Of the schools with the highest use of seclusion and restraint, 14 of the top secluding schools were elementary schools, and eight of the top restraining schools were elementary schools.

In Milwaukee, home to the state’s largest school district, four students were secluded and 13 were restrained, including those at Milwaukee Public Schools, public charter schools, and voucher students at private schools who also had to report to DPI. That’s a significant decrease from the previous school year, though the public schools did not start returning students to classrooms until February, with most not returning until April.

In Madison, which was similarly conducting school remotely at its district campuses for most of the year, 31 students were secluded and 41 were restrained, with the majority of both being students with special needs. There were also far more overall instances of seclusion and restraint being used in Madison than in Milwaukee.

There are no federal laws outlining seclusion and restraint policies in schools, though the last decade has also seen repeated attempts to pass laws at the national level. In Wisconsin, a coalition has been pushing for changes to the state’s policies on restraint and seclusion for years. Juhnke’s organization, as well as the child advocacy groups Wisconsin FACETS and Wisconsin Family Ties, asked for changes that would get incident reports into families’ hands, prompt debriefing meetings and reassessments of students’ individualized education plans after restraint or seclusion was used, and require schools to submit their data to DPI — all of which made it into the changes signed into law in March 2020.

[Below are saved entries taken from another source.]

-- ==== Sys2Proof/WellFormed.lean ====
section
/-! DEFINITION. Which instruction terms stand for a word. The types of the fields hold every bound of
30_encoding.md R62 already, so the one check left is R68's: `SYS` takes no `NNN` whose word is `CLS` or `RET`. -/

namespace Sys2Proof

/-- `i` is an instruction some word decodes to: `SYS 0x0E0` and `SYS 0x0EE` are none, since 0x00E0 is `CLS` and
0x00EE is `RET` (R65, R68). -/
def Instr.wellFormed : Instr → Bool
  | .sys nnn => nnn != 0x0E0 && nnn != 0x0EE
  | .cls | .ret | .jp _ | .call _ | .seByte _ _ | .sneByte _ _ | .seReg _ _ | .ldByte _ _ | .addByte _ _
  | .ldReg _ _ | .orReg _ _ | .andReg _ _ | .xorReg _ _ | .addReg _ _ | .subReg _ _ | .shr _ | .subnReg _ _
  | .shl _ | .sneReg _ _ | .ldI _ | .jpV0 _ | .rnd _ _ | .drw _ _ _ | .skp _ | .sknp _ | .ldVxDt _ | .ldVxK _
  | .ldDtVx _ | .ldStVx _ | .addI _ | .ldF _ | .ldB _ | .storeRegs _ | .loadRegs _ => true

end Sys2Proof
end

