-- ==== Sys2Proof/Machine/Core.lean ====
section
/-! DEFINITION. The machine as the host runs it. -/

def Sys2Proof.core : Host.Core := { State := Sys2Proof.Machine.State, Fault := Sys2Proof.Machine.Fault, Refusal := Sys2Proof.Machine.Refusal, step := Sys2Proof.Machine.step, reset := Sys2Proof.Machine.State.reset }
end

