/-! ### Display (44_display.md) -/

/-- 44_display.md sections on `DXYN` (bit order: general knowledge, G9 and D12; wrap: decision D10; VF: parameter
`DRAW_VF_CLEAR`, D11): every pixel is XORed with the sprite's bit there, VF is 1 on a collision and else 0 or, by the
parameter, unchanged; no other register changes, `I` and memory do not; N = 0 reads nothing. Past 0xFFF it raises
`MEM_OOB` with `max(I, 0x1000)`. -/
def Obligations.DrawXorsSpriteAndReportsCollision : Prop :=
  ∀ (x y : Reg) (n : Nibble) (s : State),
    (n = 0 ∨ s.i.toNat + n.toNat ≤ 0x1000 → ∃ t, exec (.drw x y n) s = .next t ∧
      (∀ px py, t.fb.pixel px py = (s.fb.pixel px py ^^ spriteBit s x y n px py)) ∧
      (spriteHits s x y n → t.getV 15 = 1) ∧
      (¬ spriteHits s x y n → t.getV 15 = if s.params.drawVfClear = true then 0 else s.getV 15) ∧
      (∀ r, r ≠ 15 → t.getV r = s.getV r) ∧ t.pc = s.pc + 2 ∧ t = { s with fb := t.fb, v := t.v, pc := t.pc }) ∧
    (n ≠ 0 → 0x1000 < s.i.toNat + n.toNat →
      exec (.drw x y n) s = .next (s.raiseFault ⟨.memOob, max s.i.toNat 0x1000⟩))

/-- 44_display.md, VF after a draw under either setting of `DRAW_VF_CLEAR` (decision D11), for any sprite rows: 1 on a
collision; else 0 when the parameter is true and the old VF when it is false. -/
def Obligations.DrawFlagUnderEitherSetting : Prop :=
  ∀ (c : Config) (x y : Reg) (rows : List Byte) (s : State),
    ((drawRows (s.getV x).toNat (s.getV y).toNat rows (s.fb, false)).2 = true →
      (drawSprite c x y rows s).getV 15 = 1) ∧
    ((drawRows (s.getV x).toNat (s.getV y).toNat rows (s.fb, false)).2 = false →
      (drawSprite c x y rows s).getV 15 = if c.drawVfClear = true then 0 else s.getV 15)

/-- 44_display.md section on properties, (b) and (c) (inferences the spec marks as derived): the same sprite drawn twice
at the same place (with `I`, VX, VY and the sprite bytes unchanged in between) restores the frame buffer, and the
second draw collides exactly when the first lit some pixel. The second clause is under `DRAW_VF_CLEAR` (decision
D11). -/
def Obligations.DrawingTwiceRestores : Prop :=
  ∀ (x y : Reg) (n : Nibble) (s t u w : State), n = 0 ∨ s.i.toNat + n.toNat ≤ 0x1000 →
    exec (.drw x y n) s = .next t →
    u.fb = t.fb → u.getV x = s.getV x → u.getV y = s.getV y → u.i = s.i → u.mem = s.mem →
    exec (.drw x y n) u = .next w →
    w.fb = s.fb ∧
    (u.params.drawVfClear = true →
      (w.getV 15 = 1 ↔ ∃ px py, s.fb.pixel px py = false ∧ t.fb.pixel px py = true))

/-- 44_display.md section on properties, (d) (an inference the spec marks as derived): right after `00E0` a draw never
collides, and the frame buffer is then the sprite alone, its pixels placed by the bit order of general knowledge (G9, D12;
log 17) and the wrap of decision D10. -/
def Obligations.DrawAfterClearNeverCollides : Prop :=
  ∀ (x y : Reg) (n : Nibble) (s t u : State), n = 0 ∨ s.i.toNat + n.toNat ≤ 0x1000 →
    exec .cls s = .next t → exec (.drw x y n) t = .next u →
    (∀ px py, u.fb.pixel px py = spriteBit s x y n px py) ∧
    (s.params.drawVfClear = true → u.getV 15 = 0)

/-! ### Input and timers (45_input_timers.md) -/

/-- R127 and R128 (`VX > 15`: decision D16): `EX9E` skips when the latch numbered VX is set and `EXA1` when it is not:
`PC + 4`, else `PC + 2`, and nothing else; above 15 both raise `KEY_RANGE` with VX. -/
def Obligations.KeySkips : Prop :=
  ∀ (x : Reg) (s : State),
    (∀ k : Reg, (s.getV x).toNat = k.val →
      exec (.skp x) s = .next { s with pc := if s.keys.get k = true then s.pc + 4 else s.pc + 2 } ∧
      exec (.sknp x) s = .next { s with pc := if s.keys.get k = true then s.pc + 2 else s.pc + 4 }) ∧
    (15 < (s.getV x).toNat →
      exec (.skp x) s = .next (s.raiseFault ⟨.keyRange, (s.getV x).toNat⟩) ∧
      exec (.sknp x) s = .next (s.raiseFault ⟨.keyRange, (s.getV x).toNat⟩))

/-- R129 (lowest key: decision D14): with a latch set, `FX0A` puts the lowest set index in VX and advances `PC` by 2; with
none it sets `blocked` and changes nothing else, `PC` included. -/
def Obligations.WaitForKey : Prop :=
  ∀ (x : Reg) (s : State),
    (∀ k : Reg, s.keys.get k = true → (∀ j : Reg, j < k → s.keys.get j = false) →
      ∃ t, exec (.ldVxK x) s = .next t ∧ (t.getV x).toNat = k.val ∧ (∀ r, r ≠ x → t.getV r = s.getV r) ∧
        t.pc = s.pc + 2 ∧ t = { s with v := t.v, pc := t.pc }) ∧
    ((∀ k : Reg, s.keys.get k = false) →
      exec (.ldVxK x) s = .next { s with out := ⟨true, s.out.tone⟩ })

/-- R130, R131 and R132: `FX07` copies DT to VX, `FX15` VX to DT and `FX18` VX to ST; `PC + 2`, and nothing else. -/
def Obligations.TimerMoves : Prop :=
  ∀ (x : Reg) (s : State),
    (∃ t, exec (.ldVxDt x) s = .next t ∧ (∀ r, t.getV r = if r = x then s.dt else s.getV r) ∧ t.pc = s.pc + 2 ∧
      t = { s with v := t.v, pc := t.pc }) ∧
    exec (.ldDtVx x) s = .next { s with dt := s.getV x, pc := s.pc + 2 } ∧
    exec (.ldStVx x) s = .next { s with st := s.getV x, pc := s.pc + 2 }

/-! ### Reset and load (70_reset_and_hazards.md) -/

/-- R151 (latches: decision D25; `FAULT`: D5), for any parameters, `FONT` among them (D21): `initialize` of a new machine,
or of one in any state, a faulted one too, leaves every piece of state at its reset value, `FONT` in 0x000 to 0x04F and
0x00 above it. The parameters stand in the model's field `params` (log 20). -/
def Obligations.InitializeResetsEverything : Prop :=
  ∀ (s t : State) (c : Config), t = State.initial c ∨ (t = s.restart ∧ c = s.params) →
    (∀ j : Fin 80, Memory.read t.mem j.val = c.font.get j) ∧
    (∀ a, 80 ≤ a → Memory.read t.mem a = 0) ∧
    (∀ r, t.getV r = 0) ∧ t.i = 0 ∧ t.pc = 0x200 ∧ t.sp = 0 ∧ (∀ k : Fin 16, t.stack.get k = 0) ∧
    t.dt = 0 ∧ t.st = 0 ∧ (∀ x y, t.fb.pixel x y = false) ∧ (∀ k : Fin 16, t.keys.get k = false) ∧
    t.fault = ⟨.noFault, 0⟩ ∧ t.params = c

The data reported to DPI is limited — it’s only broken out by disability status; not by race, gender, age or any other demographic distinction. It also doesn’t show how many restraints and seclusions were done by school staff versus how many were by law enforcement. Research has repeatedly shown that Black students are disproportionately disciplined in schools, and Hispanic students tend to face higher rates of discipline as well.

Since schools returned to in-person learning, there have been reports of more disciplinary issues and incidents of students acting out — a fairly typical response to trauma, potentially exacerbated by students also having to readjust to the structure of a school day. Juhnke said she’s worried that could mean that the numbers of restraints and seclusions could rise in next year’s data release, which will cover the current school year.

“I do think that it’s a concern, I think that we have been hearing about a lot of overwhelm for various reasons, a lot of which are pandemic related,” she said.

The feeling of being overwhelmed extends to teachers and other staff as well, especially with a shortage of substitute teachers.

“We all know that when we’re exhausted, or because we’re feeling stresses of the current economy playing out in real life, that people’s patience and tolerance are maybe not where they were three years ago,” said Sanders. “You put those two together, and we are seeing school districts that are struggling.”